Got word from our builder today that construction will start on the barn at the beginning of May! I can’t believe how excited this makes me. Well, yes…. actually I can. The barn will be mostly built by the time I get out there this summer!!
There are three large 12′ x 12′ stalls, one 12′ x 12′ washing stall with milking station and sink. A 12′ wide centre isle sloped to the centre with drainage reservoir and a 36′ x 10′ storage room at the end for feed and tack. The outside walls are made of a concrete composite plank siding which is fire proof and all walls are insulated with earth friendly batting. Before there are critters housed in there, I suspect it will make a handy flop house for guests as it will be the only place this year with power and water in the same location! I will post pictures when I am able to get them but for now, here are pictures of the workshop built last year:
I am still in the planning stages of so much of the layout of the rest of the farm and schedule so these next few months here and the summer months there will be spent finalizing all this.

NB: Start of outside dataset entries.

-- ==== Sys2Proof/Laws/State.lean ====
section
/-! SUPPORT. One lemma per field per named update of the state, true by `rfl`, so that no proof unfolds a record update.
The contents that a RESET event leaves in `XK`, `ST` and `TW` have no lemma: they are unspecified (R24). -/

namespace Sys2Proof.Machine

@[simp] theorem respond_ST (st : Status) (d : List Byte) (s : State) : (respond st d s).ST = s.ST := rfl
@[simp] theorem respond_TW (st : Status) (d : List Byte) (s : State) : (respond st d s).TW = s.TW := rfl
@[simp] theorem respond_XK (st : Status) (d : List Byte) (s : State) : (respond st d s).XK = s.XK := rfl
@[simp] theorem respond_KVALID (st : Status) (d : List Byte) (s : State) : (respond st d s).KVALID = s.KVALID := rfl
@[simp] theorem respond_UPC (st : Status) (d : List Byte) (s : State) : (respond st d s).UPC = s.UPC := rfl
@[simp] theorem respond_RUN (st : Status) (d : List Byte) (s : State) : (respond st d s).RUN = s.RUN := rfl
@[simp] theorem respond_pending (st : Status) (d : List Byte) (s : State) : (respond st d s).pending = s.pending := rfl
@[simp] theorem respond_responses (st : Status) (d : List Byte) (s : State) : (respond st d s).responses = s.responses ++ [⟨st, d⟩] := rfl
@[simp] theorem respond_draws (st : Status) (d : List Byte) (s : State) : (respond st d s).draws = s.draws := rfl

@[simp] theorem loadKey_ST (key : Block) (s : State) : (loadKey key s).ST = s.ST := rfl
@[simp] theorem loadKey_TW (key : Block) (s : State) : (loadKey key s).TW = s.TW := rfl
@[simp] theorem loadKey_XK (key : Block) (s : State) : (loadKey key s).XK = memWrite s.XK 0 key (by omega) := rfl
@[simp] theorem loadKey_KVALID (key : Block) (s : State) : (loadKey key s).KVALID = s.KVALID := rfl
@[simp] theorem loadKey_UPC (key : Block) (s : State) : (loadKey key s).UPC = s.UPC := rfl
@[simp] theorem loadKey_RUN (key : Block) (s : State) : (loadKey key s).RUN = s.RUN := rfl
@[simp] theorem loadKey_pending (key : Block) (s : State) : (loadKey key s).pending = s.pending := rfl
@[simp] theorem loadKey_responses (key : Block) (s : State) : (loadKey key s).responses = s.responses := rfl
@[simp] theorem loadKey_draws (key : Block) (s : State) : (loadKey key s).draws = s.draws := rfl

@[simp] theorem loadBlock_ST (b : Block) (s : State) : (loadBlock b s).ST = b := rfl
@[simp] theorem loadBlock_TW (b : Block) (s : State) : (loadBlock b s).TW = s.TW := rfl
@[simp] theorem loadBlock_XK (b : Block) (s : State) : (loadBlock b s).XK = s.XK := rfl
@[simp] theorem loadBlock_KVALID (b : Block) (s : State) : (loadBlock b s).KVALID = s.KVALID := rfl
@[simp] theorem loadBlock_UPC (b : Block) (s : State) : (loadBlock b s).UPC = s.UPC := rfl
@[simp] theorem loadBlock_RUN (b : Block) (s : State) : (loadBlock b s).RUN = s.RUN := rfl
@[simp] theorem loadBlock_pending (b : Block) (s : State) : (loadBlock b s).pending = s.pending := rfl
@[simp] theorem loadBlock_responses (b : Block) (s : State) : (loadBlock b s).responses = s.responses := rfl
@[simp] theorem loadBlock_draws (b : Block) (s : State) : (loadBlock b s).draws = s.draws := rfl

@[simp] theorem setKeyValid_ST (s : State) : (setKeyValid s).ST = s.ST := rfl
@[simp] theorem setKeyValid_TW (s : State) : (setKeyValid s).TW = s.TW := rfl
@[simp] theorem setKeyValid_XK (s : State) : (setKeyValid s).XK = s.XK := rfl
@[simp] theorem setKeyValid_KVALID (s : State) : (setKeyValid s).KVALID = true := rfl
@[simp] theorem setKeyValid_UPC (s : State) : (setKeyValid s).UPC = s.UPC := rfl
@[simp] theorem setKeyValid_RUN (s : State) : (setKeyValid s).RUN = s.RUN := rfl
@[simp] theorem setKeyValid_pending (s : State) : (setKeyValid s).pending = s.pending := rfl
@[simp] theorem setKeyValid_responses (s : State) : (setKeyValid s).responses = s.responses := rfl
@[simp] theorem setKeyValid_draws (s : State) : (setKeyValid s).draws = s.draws := rfl

@[simp] theorem seqStart_ST (sched : Schedule) (s : State) : (seqStart sched s).ST = s.ST := rfl
@[simp] theorem seqStart_TW (sched : Schedule) (s : State) : (seqStart sched s).TW = s.TW := rfl
@[simp] theorem seqStart_XK (sched : Schedule) (s : State) : (seqStart sched s).XK = s.XK := rfl
@[simp] theorem seqStart_KVALID (sched : Schedule) (s : State) : (seqStart sched s).KVALID = s.KVALID := rfl
@[simp] theorem seqStart_UPC (sched : Schedule) (s : State) : (seqStart sched s).UPC = 0 := rfl
@[simp] theorem seqStart_RUN (sched : Schedule) (s : State) : (seqStart sched s).RUN = some sched := rfl
@[simp] theorem seqStart_pending (sched : Schedule) (s : State) : (seqStart sched s).pending = s.pending := rfl
@[simp] theorem seqStart_responses (sched : Schedule) (s : State) : (seqStart sched s).responses = s.responses := rfl
@[simp] theorem seqStart_draws (sched : Schedule) (s : State) : (seqStart sched s).draws = s.draws := rfl

@[simp] theorem seqEnd_ST (s : State) : (seqEnd s).ST = s.ST := rfl
@[simp] theorem seqEnd_TW (s : State) : (seqEnd s).TW = s.TW := rfl
@[simp] theorem seqEnd_XK (s : State) : (seqEnd s).XK = s.XK := rfl
@[simp] theorem seqEnd_KVALID (s : State) : (seqEnd s).KVALID = s.KVALID := rfl
@[simp] theorem seqEnd_UPC (s : State) : (seqEnd s).UPC = 0 := rfl
@[simp] theorem seqEnd_RUN (s : State) : (seqEnd s).RUN = none := rfl
@[simp] theorem seqEnd_pending (s : State) : (seqEnd s).pending = s.pending := rfl
@[simp] theorem seqEnd_responses (s : State) : (seqEnd s).responses = s.responses := rfl
@[simp] theorem seqEnd_draws (s : State) : (seqEnd s).draws = s.draws := rfl

@[simp] theorem resetEvent_KVALID (s : State) : (resetEvent s).KVALID = false := rfl
@[simp] theorem resetEvent_UPC (s : State) : (resetEvent s).UPC = 0 := rfl
@[simp] theorem resetEvent_RUN (s : State) : (resetEvent s).RUN = none := rfl
@[simp] theorem resetEvent_pending (s : State) : (resetEvent s).pending = s.pending := rfl
@[simp] theorem resetEvent_responses (s : State) : (resetEvent s).responses = s.responses := rfl
@[simp] theorem resetEvent_draws (s : State) : (resetEvent s).draws = s.draws + 1 := rfl

end Sys2Proof.Machine
end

The orchard trees were ordered considering their varying ripening times, to make harvest of fruits a smooth flowing procedure, rather than complete chaos of trees ripening all at once. Our fruits should come into season one after the other from Early May, to November.

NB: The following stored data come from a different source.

-- ==== Sys2Proof/Tests/Slice0.lean ====
section
/-! SUPPORT. Tests with expected values from 95_test_vectors.md, and for every obligation that has hypotheses a witness that
meets them together (names beginning witness_). -/

namespace Sys2Proof.Tests

open Sys2Proof.Machine

-- Each test is checked before the next is read, so that none of them waits in a thread of its own.
set_option Elab.async false

/-! ### Inputs -/

/-- The string of `n` bytes whose hexadecimal digits are those of `v`. -/
def hex (n v : Nat) : Vector Byte n := tabulate fun i => hexByte n v i.val

def K0 : Block := hex 16 0x000102030405060708090a0b0c0d0e0f
def P0 : Block := hex 16 0x00112233445566778899aabbccddeeff
def C0 : Block := hex 16 0x69c4e0d86a7b0430d8cdb78070b4c55a

/-- The 176 bytes of V4. -/
def XK0 : KeyStore := hex 176 (0x000102030405060708090a0b0c0d0e0fd6aa74fdd2af72fadaa678f1d6ab76feb692cf0b643dbdf1be9bc5006830b3feb6ff744ed2c2c9bf6c590cbf0469bf41 <<< 896 +
  0x47f7f7bc95353e03f96c32bcfd058dfd3caaa3e8a99f9deb50f3af57adf622aa5e390f7df7a69296a7553dc10aa31f6b14f9701ae35fe28c440adf4d4ea9c026 <<< 384 +
  0x47438735a41c65b9e016baf4aebf7ad2549932d1f08557681093ed9cbe2c974e13111d7fe3944a17f307a78b4d2b30c5)

/-- After `EXPAND K0`, with another `ST`. -/
def ready (st : Block) : State := { State.reset with XK := XK0, TW := hex 4 0x47882fae, KVALID := true, ST := st }

/-- Inside a schedule, at a word of it. -/
def inside (sched : Schedule) (u : Fin 41) : State := { ready P0 with RUN := some sched, UPC := u }

/-- The outcome is a next state for which `f` holds. -/
def next? (o : Host.Outcome State Fault Refusal) (f : State → Bool) : Bool :=
  match o with
  | .next t => f t
  | .fault _ => false
  | .refused _ => false

/-- The response the last command gave. -/
def answered (o : Host.Outcome State Fault Refusal) (status : Status) (data : List Byte) : Bool :=
  next? o fun t => t.responses == [⟨status, data⟩]

/-! ### Well-formedness: the one check, the bound `MAXLEN` (R113) -/

/-- An engine with `MAXLEN = 16`. -/
def small : Config := ⟨some 16, standardTables⟩

theorem test_wellFormed_refuses_a_message_over_maxlen :
    Instr.wellFormed small (.encm K0.toList (List.replicate 17 0xAA)) = false ∧
    Instr.wellFormed small (.decm K0.toList (List.replicate 17 0xAA) 0) = false := by decide +kernel

theorem test_wellFormed_admits_a_message_of_maxlen :
    Instr.wellFormed small (.encm K0.toList (List.replicate 16 0xAA)) = true ∧
    Instr.wellFormed small (.decm [] (List.replicate 16 0xAA) 99) = true := by decide +kernel

/-! ### Decoding: words written out from R47 and R52 (V12) -/

theorem test_decode_commands :
    decodeCommand ⟨0x01, [.bytes K0.toList]⟩ = .ok (.expand K0.toList) ∧
    decodeCommand ⟨0x02, [.bytes P0.toList]⟩ = .ok (.encb P0.toList) ∧
    decodeCommand ⟨0x03, [.bytes C0.toList]⟩ = .ok (.decb C0.toList) ∧
    decodeCommand ⟨0x04, [.bytes K0.toList, .bytes [0x68, 0x65, 0x6c, 0x6c, 0x6f]]⟩ =
      .ok (.encm K0.toList [0x68, 0x65, 0x6c, 0x6c, 0x6f]) ∧
    decodeCommand ⟨0x05, [.bytes K0.toList, .bytes C0.toList, .number 16]⟩ = .ok (.decm K0.toList C0.toList 16) :=
  ⟨rfl, rfl, rfl, rfl, rfl⟩

theorem test_decode_refuses_commands :
    decodeCommand ⟨0x00, []⟩ = .error .illegalCommand ∧ decodeCommand ⟨0x06, [.number 1]⟩ = .error .illegalCommand ∧
    decodeCommand ⟨0xFF, []⟩ = .error .illegalCommand ∧ decodeCommand ⟨0x01, []⟩ = .error .malformedOperands ∧
    decodeCommand ⟨0x05, [.bytes [], .bytes []]⟩ = .error .malformedOperands := ⟨rfl, rfl, rfl, rfl, rfl⟩

theorem test_decode_micro_operations :
    [0x10, 0x1A, 0x20, 0x30, 0x40, 0x50, 0x60, 0x70, 0x81, 0x8A, 0x90, 0xA9, 0xBA].map (fun u => (decodeUop u).toOption) =
      [Instr.ark 0, .ark 10, .sb, .sr, .mc, .isb, .isr, .imc, .krot ⟨0⟩, .krot ⟨9⟩, .ksub, .krc ⟨8⟩, .kxr ⟨9⟩].map some := by
  decide +kernel

theorem test_decode_refuses_micro_operations :
    [0x0F, 0x1B, 0x1F, 0x21, 0x80, 0x8B, 0x91, 0xA0, 0xB0, 0xBB, 0xC0, 0xFF, 0x00].all
      (fun u => (decodeUop u).toOption == none) = true := by decide +kernel

theorem test_decode_48_legal_micro_operations :
    ((List.range 256).filter fun u => (decodeUop (BitVec.ofNat 8 u)).toOption.isSome).length = 48 := by decide +kernel

theorem test_pseudo_operations :
    (pseudoROUND 3).map (fun i => (encode i).op) = [0x20, 0x30, 0x40, 0x13] ∧
    pseudoFINAL.map (fun i => (encode i).op) = [0x20, 0x30, 0x1A] ∧
    pseudoIFIRST.map (fun i => (encode i).op) = [0x1A, 0x60, 0x50] ∧
    (pseudoIROUND 3).map (fun i => (encode i).op) = [0x13, 0x70, 0x60, 0x50] ∧
    (pseudoKROUND ⟨8⟩).map (fun i => (encode i).op) = [0x89, 0x90, 0xA9, 0xB9] := by decide +kernel

/-! ### Tables (V5) -/

theorem test_table_entries :
    ([0x57, 0x7f, 0x80, 0x8d, 0xff].map fun b => [xtime b, standardTables.MUL3 b, standardTables.MUL9 b,
        standardTables.MUL11 b, standardTables.MUL13 b, standardTables.MUL14 b]) =
      [0xaef9d9779e67, 0xfe81aa544dcc, 0x1b9becf7da41, 0x018c89888b07, 0xe51a46a3978d].map (hexBytes 6) ∧
    [standardTables.SBOX 0x53, standardTables.SBOX 0xff, standardTables.INVSBOX 0x00, standardTables.INVSBOX 0x16] =
      [0xed, 0x16, 0x52, 0xff] := by decide +kernel

theorem test_inverses : inv 0x00 = 0x00 ∧ inv 0x02 = 0x8d ∧ inv 0x53 = 0xca := by decide +kernel

/-! ### Micro-operations (V2, V4, V5) -/

theorem test_ark_10 : next? (exec (.ark 10) (ready (hex 16 0xffffffffffffffffffffffffffffffff)))
    (fun t => t.ST == hex 16 0xeceee2801c6bb5e80cf85874b2d4cf3a) = true := by decide +kernel

theorem test_sb : next? (exec .sb (ready (hex 16 0x00102030405060708090a0b0c0d0e0f0)))
    (fun t => t.ST == hex 16 0x63cab7040953d051cd60e0e7ba70e18c) = true := by decide +kernel

theorem test_sr : next? (exec .sr (ready (hex 16 0x000102030405060708090a0b0c0d0e0f)))
    (fun t => t.ST == hex 16 0x00050a0f04090e03080d02070c01060b) = true := by decide +kernel

theorem test_mc : next? (exec .mc (ready (hex 16 0xdb135345f20a225c01000000d4d4d4d5)))
    (fun t => t.ST == hex 16 0x8e4da1bc9fdc589d02010103d5d5d7d6) = true := by decide +kernel

theorem test_isb : next? (exec .isb (ready (hex 16 0x000102030405060708090a0b0c0d0e0f)))
    (fun t => t.ST == hex 16 0x52096ad53036a538bf40a39e81f3d7fb) = true := by decide +kernel

theorem test_isr : next? (exec .isr (ready (hex 16 0x000102030405060708090a0b0c0d0e0f)))
    (fun t => t.ST == hex 16 0x000d0a0704010e0b0805020f0c090603) = true := by decide +kernel

theorem test_imc : next? (exec .imc (ready (hex 16 0xdb135345f20a225c2d26314c80000000)))
    (fun t => t.ST == hex 16 0x32a41d55aec36982a05050d641ecdaf7) = true := by decide +kernel

theorem test_krot_10 : next? (exec (.krot ⟨9⟩) (ready P0))
    (fun t => t.TW == hex 4 0x2c974ebe) = true := by decide +kernel

theorem test_ksub : next? (exec .ksub { ready P0 with TW := hex 4 0x0d0e0f0c })
    (fun t => t.TW == hex 4 0xd7ab76fe) = true := by decide +kernel

theorem test_krc_9_and_10 :
    next? (exec (.krc ⟨8⟩) { ready P0 with TW := hex 4 0x08dab5e4 })
      (fun t => t.TW == hex 4 0x13dab5e4) = true ∧
    next? (exec (.krc ⟨9⟩) { ready P0 with TW := hex 4 0x71882fae })
      (fun t => t.TW == hex 4 0x47882fae) = true := by decide +kernel

/-- Round key 10 is made again over a cleared one. -/
theorem test_kxr_10 :
    next? (exec (.kxr ⟨9⟩) { ready P0 with XK := memWrite XK0 160 (hex 16 0) (by decide) })
      (fun t => roundKey t.XK 10 == roundKey XK0 10) = true := by decide +kernel

/-! ### Commands (V1, V4, V8, V11) -/

theorem test_expand_K0 : next? (exec (.expand K0.toList) State.reset)
    (fun t => t.XK == XK0 && t.TW == hex 4 0x47882fae && t.KVALID && t.UPC == 0) = true := by decide +kernel

theorem test_encb_P0 : next? (exec (.encb P0.toList) (ready P0))
    (fun t => t.ST == C0 && t.responses == [⟨.ok, C0.toList⟩]) = true := by decide +kernel

theorem test_decb_C0 : next? (exec (.decb C0.toList) (ready P0))
    (fun t => t.ST == P0 && t.responses == [⟨.ok, P0.toList⟩]) = true := by decide +kernel

theorem test_encm_hello : answered (exec (.encm K0.toList [0x68, 0x65, 0x6c, 0x6c, 0x6f]) State.reset) .ok
    (hexBytes 16 0xa3a5fcf64804dbb99b2781aebfe338c9) = true := by decide +kernel

theorem test_decm_hello :
    answered (exec (.decm K0.toList (hexBytes 16 0xa3a5fcf64804dbb99b2781aebfe338c9) 5) State.reset) .ok
      [0x68, 0x65, 0x6c, 0x6c, 0x6f] = true := by decide +kernel

theorem test_errors_in_order :
    answered (exec (.encb P0.toList) State.reset) .keyNotExpanded [] = true ∧
    answered (exec (.encb (P0.toList.take 15)) State.reset) .invalidBlockAlignment [] = true ∧
    answered (exec (.decb (P0.toList ++ P0.toList)) (ready P0)) .invalidBlockAlignment [] = true ∧
    answered (exec (.expand (K0.toList ++ [0x10])) State.reset) .invalidKeyLength [] = true ∧
    answered (exec (.encm [0x00, 0x01] P0.toList) State.reset) .invalidKeyLength [] = true ∧
    answered (exec (.decm [0x00, 0x01] C0.toList 99) State.reset) .invalidKeyLength [] = true ∧
    answered (exec (.decm K0.toList C0.toList 17) State.reset) .invalidOutputLength [] = true ∧
    answered (exec (.decm K0.toList [] 1) State.reset) .invalidOutputLength [] = true := by decide +kernel

/-! ### Steps -/

theorem test_step_answers_an_illegal_opcode :
    answered (step { State.reset with pending := [.command ⟨0x06, []⟩] }) .illegalCommand [] = true := by decide +kernel

/-- Word 4 of ENC is ARK 1 (V2). -/
theorem test_step_runs_word_4_of_ENC :
    next? (step { inside .ENC 4 with ST := hex 16 0x5f72641557f5bc92f7be3b291db9f91a })
      (fun t => t.ST == hex 16 0x89d810e8855ace682d1843d8cb128fe4 && t.UPC == 5 && t.RUN == some .ENC) = true := by decide +kernel

theorem test_withFetchWord_micro : next? (step (State.reset.withFetchWord 8 0x20))
    (fun t => t.ST == hex 16 0x63636363636363636363636363636363) = true := by decide +kernel

theorem test_withFetchWord_command : answered (step (State.reset.withFetchWord 8 0x02)) .keyNotExpanded [] = true := by
  decide +kernel

/-! ### Witnesses: inputs that meet the hypotheses of each obligation that has any -/

theorem witness_EncodedInstructionsDecodeBack :
    Instr.isMicro (.kxr ⟨9⟩) = true ∧ Instr.isMicro (.decm [] [0x01] 99) = false := ⟨rfl, rfl⟩

theorem witness_DecodedWordsAreTheEncodings :
    decodeUop 0x1A = .ok (.ark 10) ∧ decodeCommand ⟨0x03, [.bytes []]⟩ = .ok (.decb []) := ⟨rfl, rfl⟩

/-- The legal boundary bytes are legal and their neighbours reserved. -/
theorem witness_LegalMicroOperationBytes :
    [0x10, 0x1A, 0x20, 0x70, 0x81, 0x8A, 0x90, 0xA1, 0xAA, 0xB1, 0xBA].all (fun u => (decodeUop u).toOption.isSome) = true ∧
    [0x0F, 0x1B, 0x2F, 0x7F, 0x80, 0x8B, 0x9F, 0xA0, 0xAB, 0xB0, 0xBB].all (fun u => (decodeUop u).toOption.isNone) = true := by
  decide +kernel

theorem witness_SubstitutionTableIsItsConstruction : gmul 0x53 0xca = 1 ∧ gmul 0xFF 0x1c = 1 := by decide +kernel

Early May – rhubarb, June – strawberries, early ripening blue berries, then raspberries and black berries in July. At the end of summer gooseberries, early plums and cherries, then one variety of apple, then the pear, then the other variety of apple, the four varieties of quince in October and finally the walnuts, butternuts and filberts in late October or early November. All will come, mostly, after we have had enough time to process the previous batch of fruit and with a sufficient gap from end of August to September to process all the last veggies from the market garden.
I know, of course, that this is only if all goes according to plan, which it likely won’t. So, we will play it by ear but with our eye on the plan and figure out where it goes from there. I expect we will have several ‘operational tweaks’ in our future.
It is with all this in mind that we have decided to spend the first year with only foul. Turkeys, chickens, ducks and geese. This gives us time to focus on growing hay enough to stockpile the year before we acquire any livestock that would require it. The same goes for oats, and perhaps barley and alfalfa. Hard red wheat will be grown in a few years, as I would like to make flour and try my hand at storing the wheat berries for future.
A pond would be wonderful, but likely not on the agenda for this year. It would be great to dig, line with clay and wait for next year to watch it fill up but there is still a bunch of research that needs to be done to ensure a healthy pond. I would love to be able to stock it with fish, but fear that unless it is terribly deep, the water will be too warm to keep fish worth eating. Lots of questions to be answered yet on this seed of an idea. I’m sure the ducks and geese would love a swim, too, so I will get these questions answered first.
The lilac grove, rose garden and lavender fields will all be gradual additions and have plants added as we find a suitable variety or a favourite. I will start on a perennial garden this summer and perhaps prepare ground for cut flowers the following year. I am so looking forward to chipping twigs for pathways and having a stroll through all that delicious flower smell!